Chapitre 1 - La mort | 404factory

Chapitre 1 - La mort

Cornouaille armoricaine, circa 470 apr. J. -C.


La guerre fait rage dans la campagne environnant Clontry. Les frères Ollognus et Seneticus se battent pour le contrôle de la ville qui est une importante place stratégique dans la lutte contre les invasions barbares, notamment celles menées par Attila quelques vingt années plus tôt. Mais plus que ça, c’est une histoire de pouvoir et de fierté qui se joue sur ce champ de bataille. Celle de deux frères. Seneticus est le plus âgé, mais sa place au pouvoir n’a jamais été assurée, et maintenant, son frère Ollognus règne sur la ville, en tout puissant Roi avec à ses côtés Isosae, son épouse dévouée. Ollognus est un homme brave, fort, courageux. Il porte la moustache avec grâce et la couronne avec fierté. Mieux encore, il porte une armure qu’on dit indestructible. Personne n’avait jamais vu de telle armure. Celle-ci couvre entièrement son corps, et est faite d’un métal qu’aucune épée n’a pu briser ou transpercer. Il disait que celle-ci était bénie des Dieux.

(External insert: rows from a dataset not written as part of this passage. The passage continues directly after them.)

-- ==== Sys2Proof/Machine/Legal.lean ====
section
/-! DEFINITION. The operand maps of R126 to R131 and the legality of an instruction's fields (R134): whatever this
file refuses is an ILLEGAL_INSTRUCTION when it would execute (R135). -/

namespace Sys2Proof.Machine

/-- Roles of a register field (R125): `cas` is the compare and new value of AMO .cas, `v8` the operand block of CPY. -/
inductive Role where
  | v | vs | v4 | v8 | g | c | c2 | p | h | n (lim : Nat) | cas | no
  deriving DecidableEq, Repr

/-- When a field of role v names a 64-bit pair: never, when TYPE is 64 bits wide, when the source type of CVT is,
when the special register is wider than 32 bits, or always. -/
inductive Wide where
  | no | ty | src | sreg | always
  deriving DecidableEq, Repr

/-- Modifier acceptance (R118); `off` marks the branch group, whose modifiers are OFF (R110). -/
inductive ModKind where
  | a | p | no | off
  deriving DecidableEq, Repr

/-- The TYPE codes an instruction accepts, by family. -/
inductive TyKind where
  | zero | int | fp | fpSmall | half | mov | dot | cvt | pack | bfp | exch | topk | memt | amo | amof
  deriving DecidableEq, Repr

/-- The values of IMM8 an instruction accepts. -/
inductive ImmKind where
  | zero | any | lt (n : Nat) | cvt | unpk | scan | red | qLd | qLda | qStl | qTile
  deriving DecidableEq, Repr

/-- Whether the instruction rounds, so that RND = 111 is illegal (R62). -/
inductive RndKind where
  | yes | no | cvt | scan
  deriving DecidableEq, Repr

/-- One row of the maps R126 to R131. -/
structure Form where
  maj : Nat
  fn : Nat
  d : Role
  a : Role
  b : Role
  c : Role
  wd : Wide
  wa : Wide
  wb : Wide
  wc : Wide
  m : ModKind
  uOk : Bool
  ll : Bool
  eng : Bool
  litOk : Bool
  ty : TyKind
  imm : ImmKind
  rnd : RndKind
  deriving DecidableEq, Repr

/-- Width in bits of a scalar TYPE code (R49); 0 for a code that names no scalar type. -/
def tyWidth (t : BitVec 6) : Nat :=
  match t.toNat with
  | 0x00 => 8 | 0x01 => 16 | 0x02 => 32 | 0x03 => 64 | 0x04 => 8 | 0x05 => 16 | 0x06 => 32 | 0x07 => 64
  | 0x08 => 4 | 0x09 => 4
  | 0x10 => 64 | 0x11 => 32 | 0x12 => 16 | 0x13 => 16 | 0x14 => 8 | 0x15 => 8 | 0x16 => 6 | 0x17 => 6 | 0x18 => 4
  | 0x19 => 8
  | _ => 0

/-- Signed integer TYPE codes (R49). -/
def tySigned (t : BitVec 6) : Bool := [4, 5, 6, 7, 9].contains t.toNat

/-- Floating TYPE codes, without the block scale .e8m0 (R49). -/
def tyFloat (t : BitVec 6) : Bool := decide (0x10 ≤ t.toNat ∧ t.toNat ≤ 0x18)

/-- Integer TYPE codes (R49). -/
def tyInt (t : BitVec 6) : Bool := decide (t.toNat ≤ 9)

/-- A conversion between two floating types that the destination holds exactly for every value (R71, first row). -/
def widensExactly (src dst : BitVec 6) : Bool :=
  let s := src.toNat
  let d := dst.toNat
  s == d || d == 0x10 || (d == 0x11 && 0x12 ≤ s) || (d == 0x12 && 0x14 ≤ s) || (d == 0x13 && 0x14 ≤ s) ||
    (d == 0x14 && 0x16 ≤ s) || (d == 0x15 && (s == 0x16 || s == 0x18)) || (d == 0x16 && s == 0x18) ||
    (d == 0x17 && s == 0x18)

/-- Does CVT round on this pair of types (R160)? -/
def cvtRounds (src dst : BitVec 6) : Bool :=
  if tyInt src then tyFloat dst
  else if tyFloat src then tyInt dst || (tyFloat dst && !widensExactly src dst)
  else src == 0x19 && (dst == 0x12 || decide (0x14 ≤ dst.toNat ∧ dst.toNat ≤ 0x18))

/-- The pairs of types CVT accepts (R160). -/
def cvtPairOk (src dst : BitVec 6) : Bool :=
  (tyInt src || tyFloat src || src == 0x19) && (tyInt dst || tyFloat dst || dst == 0x19) &&
    !(src == 0x19 && tyInt dst) && !(tyInt src && dst == 0x19)

def tyOk (k : TyKind) (t : BitVec 6) (imm : BitVec 8) : Bool :=
  let n := t.toNat
  match k with
  | .zero => n == 0
  | .int => decide (n ≤ 7)
  | .fp => decide (0x10 ≤ n ∧ n ≤ 0x13)
  | .fpSmall => decide (0x11 ≤ n ∧ n ≤ 0x13)
  | .half => decide (0x12 ≤ n ∧ n ≤ 0x13)
  | .mov => decide (n ≤ 7) || decide (0x10 ≤ n ∧ n ≤ 0x19)
  | .dot => [0, 4, 8, 9].contains n
  | .cvt => cvtPairOk (imm.extractLsb' 0 6) t
  | .pack => [0, 1, 4, 5, 8, 9].contains n || decide (0x12 ≤ n ∧ n ≤ 0x19)
  | .bfp => decide (0x20 ≤ n ∧ n ≤ 0x22)
  | .exch => decide (n ≤ 7) || decide (0x10 ≤ n ∧ n ≤ 0x13)
  | .topk => decide (n ≤ 2) || decide (4 ≤ n ∧ n ≤ 6) || decide (0x11 ≤ n ∧ n ≤ 0x13)
  | .memt => decide (n ≤ 7) || decide (0x10 ≤ n ∧ n ≤ 0x15) || n == 0x19
  | .amo => [2, 3, 6, 7].contains n
  | .amof => [2, 3, 6, 7, 0x11].contains n

/-- The fields of the memory qualifier byte (R132). -/
def qScope (q : BitVec 8) : Nat := (q.extractLsb' 0 3).toNat
def qCache (q : BitVec 8) : Nat := (q.extractLsb' 3 2).toNat
def qRem (q : BitVec 8) : Bool := q.getLsbD 5
def qAon (q : BitVec 8) : Bool := q.getLsbD 6

/-- IMM8 where the map or the description limits it (R126, R134); the qualifier byte by R203. -/
def immOk (k : ImmKind) (t : BitVec 6) (q : BitVec 8) : Bool :=
  match k with
  | .zero => q == 0
  | .any => true
  | .lt n => decide (q.toNat < n)
  | .cvt => decide (q.toNat < 64)
  | .unpk => decide (q.toNat < 32 / tyWidth t)
  | .scan => decide (q.toNat < 32 ∧ q.toNat % 16 ≤ 5) && !(decide (3 ≤ q.toNat % 16) && tyFloat t)
  | .red => decide (q.toNat ≤ 5) && !(decide (3 ≤ q.toNat) && tyFloat t)
  | .qLd => decide (qScope q = 0 ∧ qCache q ≤ 2) && !qRem q && !qAon q && !q.getLsbD 7
  | .qLda => decide (qScope q ≤ 4 ∧ qCache q = 0) && (!qRem q || decide (1 ≤ qScope q)) && !qAon q && !q.getLsbD 7
  | .qStl => decide (qScope q ≤ 4 ∧ qCache q = 0) && !qRem q && !qAon q && !q.getLsbD 7
  | .qTile => !qRem q && !q.getLsbD 7 &&
      (if qAon q then decide (1 ≤ qScope q ∧ qScope q ≤ 4 ∧ qCache q ≤ 1) else decide (qScope q = 0 ∧ qCache q ≤ 2))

Des vrais Dieux, ceux que l’on trouve dans la nature et partout autour d’eux, pas ce Dieu unique étrange apporté au début du siècle par les missionnaires. Au début, ses compatriotes armoricains doutaient de la véracité de ses propos. Mais après moult batailles, il n’y avait aucun doute: Cette armure était spéciale. Unique.


Mais dans l’obscurité d’une Église nouvellement bâtie à Naamringen, la ville voisine, une sombre trahison s’était mise en marche, quelques semaines plus tôt.

“Tu es sûr, prêtre ?”

“Oui. Cette épée a appartenu à notre Archange Saint-Michel. Elle a vaincu le Diable. Son pouvoir est bien plus grand que cette diabolique armure.”

Seneticus prit dans sa main l’épée en question. Celle-ci ne payait pas de mine. À vrai dire elle ressemblait même à une épée plutôt ordinaire. La garde était abîmée et la lame semblait avoir vécu de nombreux combats. Mais il pouvait sentir que le maniement de celle-ci était vraiment… Naturel. Comme ci l’épée et lui avaient été meilleurs amis pendant des siècles. Le prêtre regardait ce grand et presque squelettique homme manier l’objet le plus sacré que possédait la toute nouvelle paroisse, priant son Dieu de lui indiquer si son choix était le mauvais.

“Promettez vous de tenir votre parole et de vous convertir au Dieu unique lorsque vous aurez vaincu votre frère ?”

Seneticus esquissa un sourire.

“Taranis m’a accompagné dans de nombreuses bataille, et pourtant il m’a laissé perdre contre mon frère par le passé. Si votre dieu unique peut m’aider à gagner…”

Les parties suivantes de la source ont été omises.